Insieme
per la Phelan e l’autismo
                              
                              
                              Sympó ex Chiesa, via delle Lame 83 (BO)  
                               
                              18 e 19 febbraio 2017 
                              
	
	
	
                               
	
	
	
	
                              
                              
	
	
	
                               
	
	
	
	
                               
                               
                               
                              Clicca l'immagine per la locandina completa 
                               
                               
                              
	
	
	
	
                              Il convegno é in rete integralmente ai seguenti link:
Insieme per la Phelan e l'Autismo 1^ parte
18/02/2017
  
                              
                              Insieme
per la Phelan e l'Autismo 2^ parte
18/02/2017
  
                              
Insieme per la Phelan e l'Autismo 1^ parte
19/02/2017
  
                              
Insieme per la
Phelan e l'Autismo 2^ parte
19/02/2017
  
                              
  
                              Qualche considerazione sul convegno
	
		
		La relazione di Chiara Verpelli dá l’impressione che siamo a un
		passo da una terapia innovativa per la sindrome di Phelan. 
		Il primo passo per trovare un farmaco é identificare un recettore
		su cui una sostanza  possa agire stimolandolo o
		bloccandolo.  Il recettore é stato identificato: é il
		metabotropic glutamate receptor 5 (mGlu5)-receptor.
  
                              
                              Agendo su questo recettore il gruppo di Verpelli e Sala ha
		parzialmente corretto le disfunzioni dei neuroni in vitro e i
		comportamenti simil  autistici dei roditori in vivo.  Se si
		arriverá ad una terapia efficace per la Phelan, questo costituirá
		un forte stimolo  per i ricercatori a continuare su questa
		strada per trovare  terapie efficaci che cambino la storia
		naturale anche di altri disturbi del neurosviluppo.
  La
		Verpelli ha comunque cercato in tutti i modi di dare speranze
		senza dare illusioni. Ha piú volte detto che per arrivare
		all’uomo bisogna  trovare sostanze che superino la barriera
		emato – encefalica e che agiscano solo sulle strutture che si
		sono mostrate disfunzionali e non su  altre provocando effetti
		indesiderati. Ha mostrato di essere consapevole di trovarsi
		davanti ad un pubblico fatto di professionisti ma anche di 
		genitori, per i quali la speranza e’ una condizione essenziale
		per la sopravvivenza, ma le illusioni seguite da delusioni
		sarebbero fonte di  ulteriore sofferenza.
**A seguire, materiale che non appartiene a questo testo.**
-- ==== Sys2Proof/Laws/PerInstr.lean ====
section
/-! SUPPORT. What holds of every command as syntax, one lemma per constructor. Family `TableRow`: the word of a command
selects the row of the opcode map that has the command's mnemonic (spec 30_encoding.md R63), for every value of its
operands. -/

namespace Sys2Proof.Laws.TableRow

/-- The command's word selects a row of its own mnemonic. -/
def Statement (i : Instr) : Prop := ∃ row ∈ opcodeMap, row.mnemonic = i.mnemonic ∧ row.selects (encode i) = true

/-- A word of two parts under a mask of two parts. -/
theorem append_and_append {m n : Nat} (a c : BitVec m) (b d : BitVec n) :
    (a ++ b) &&& (c ++ d) = (a &&& c) ++ (b &&& d) := by
  ext k hk
  simp only [BitVec.getElem_and, BitVec.getElem_append]
  split <;> simp

theorem ldpoly (imm : Word) : Statement (.ldpoly imm) := by
  refine ⟨⟨"LDPOLY", 0xF00000000#36, 0x100000000#36⟩, by simp [opcodeMap], rfl, ?_⟩
  have h := append_and_append 0x1#4 0xF#4 imm 0#32
  rw [BitVec.and_zero] at h
  exact beq_iff_eq.mpr h

theorem ldreg (imm : Word) : Statement (.ldreg imm) := by
  refine ⟨⟨"LDREG", 0xF00000000#36, 0x200000000#36⟩, by simp [opcodeMap], rfl, ?_⟩
  have h := append_and_append 0x2#4 0xF#4 imm 0#32
  rw [BitVec.and_zero] at h
  exact beq_iff_eq.mpr h

theorem compute (start len : Nat) : Statement (.compute start len) := by
  refine ⟨⟨"COMPUTE", 0xF00000000#36, 0x300000000#36⟩, by simp [opcodeMap], rfl, ?_⟩
  refine beq_iff_eq.mpr ((append_and_append (0x3#4 ++ BitVec.ofNat 16 start) (0xF#4 ++ 0#16) _ 0#16).trans ?_)
  rw [append_and_append, BitVec.and_zero, BitVec.and_zero]
  rfl

theorem rdcrc : Statement .rdcrc :=
  ⟨⟨"RDCRC", 0xFFFFFFFFF#36, 0x400000000#36⟩, by simp [opcodeMap], rfl, by decide⟩

theorem rdreg : Statement .rdreg :=
  ⟨⟨"RDREG", 0xFFFFFFFFF#36, 0x500000000#36⟩, by simp [opcodeMap], rfl, by decide⟩

theorem rdpoly : Statement .rdpoly :=
  ⟨⟨"RDPOLY", 0xFFFFFFFFF#36, 0x600000000#36⟩, by simp [opcodeMap], rfl, by decide⟩

theorem rdstat : Statement .rdstat :=
  ⟨⟨"RDSTAT", 0xFFFFFFFFF#36, 0x700000000#36⟩, by simp [opcodeMap], rfl, by decide⟩

theorem wrbuf (addr : Nat) (data : Byte) : Statement (.wrbuf addr data) := by
  refine ⟨⟨"WRBUF", 0xF0000FF00#36, 0x800000000#36⟩, by simp [opcodeMap], rfl, ?_⟩
  refine beq_iff_eq.mpr
    ((append_and_append (0x8#4 ++ BitVec.ofNat 16 addr ++ 0#8) (0xF#4 ++ 0#16 ++ 0xFF#8) data 0#8).trans ?_)
  rw [append_and_append, append_and_append, BitVec.and_zero, BitVec.and_zero]
  rfl

theorem rdbuf (addr : Nat) : Statement (.rdbuf addr) := by
  refine ⟨⟨"RDBUF", 0xF0000FFFF#36, 0x900000000#36⟩, by simp [opcodeMap], rfl, ?_⟩
  refine beq_iff_eq.mpr ((append_and_append (0x9#4 ++ BitVec.ofNat 16 addr) (0xF#4 ++ 0#16) 0#16 0xFFFF#16).trans ?_)
  rw [append_and_append, BitVec.and_zero]
  rfl

end Sys2Proof.Laws.TableRow
end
Dato che la
		relazione é stata interamente videoregistrata,
		ascoltiamola
  
                              
                               
		Chiara Verpelli parla dopo il volontario di Telethon, a partire
		dal 18esimo minuto 
	 
 
	
		
		La ricerca presentata da Chiara Verpelli ci dice quanto sia
		importante affiancare alla diagnosi clinica una diagnosi
		molecolare. Questa é possibile in un numero limitato di casi,
		che aumenta peró costantemente mano a mano che le tecniche di
		indagine si affinano.
  Di questa problematica si é parlato
		nella mattinata di sabato 18 febbraioda parte di genetisti
		(Maestrini e Magini) e clinici ( Parmeggiani e Visconti).
  Le
		condizioni monogenetiche o quasi monogenetiche sono minoritarie
		nello spettro autistico, ma esse danno possibilitá di ricerca
		preziose per comprendere la strada che conduce dal gene alla
		funzione e per identificare bersagli per terapie innovative.
  Da
		qui l’iniziativa della Simons Foundation di raccogliere i casi
		omogenei per farne oggetto di approfondite ricerche.
  Questo
		per quanto riguarda le varianti rare sicuramente patogene.
  Molto
		piú complessa la ricerca di varianti comuni il cui contributo
		alla condizione patologica é da solo debole e verificabile solo
		su casistiche molto ampie.
  Di ricerca ha parlato Elena
		Maestrini, mentre della diagnosi molecolare e della difficile
		interpretazione dei dati genetici, in particolare dell’esame
		che al momento é ritenuto basilare, il micrarray CGH,
		hanno parlato Antonia Parmeggiani e Pamela Cagini, che hanno
		suddiviso i risultati di tale esame in : sicuramente patogeni;
		di significato incerto ma probabilmente patogeno; di significato
		incerto ma probabilmente benigno; sicuramente benigni.
  Giá
		da questa classificazione si desume quanto la clinica e la
		ricerca siano strettamente interconnesse in quanto le categorie
		intermedie passeranno in futuro verosimilmente nella categoria
		delle condizioni benigne o patogene mano a mano che le
		conoscenze aumenteranno.
  Il Servizio di genetica del S.
		Orsola per ogni paziente trattiene un campione di sangue sul
		quale potrá fare nuovi esami senza richiamare i pazienti mano a
		mano che nuovi esami si renderanno disponibili.
  Il progresso
		di una conoscenza finalizzata alla ricerca di terapie sempre piú
		mirate richiede la stretta collaborazione tra genetisti e clinici,
		i quali per parte loro cercheranno di formare dei sottogruppi
		omogenei dal punto di vista fenotipico e decideranno con l’aiuto
		dei genetisti quali ulteriori ricerche compiere dopo il
		microarray CGH, che dovrebbe essere eseguito in tutti i casi. Il
		numero delle mutazioni patogene, rare e rarissime, che
		sottostanno all’autismo é in continuo aumento e solo da
		una stretta collaborazione si possono decidere quali ricercare.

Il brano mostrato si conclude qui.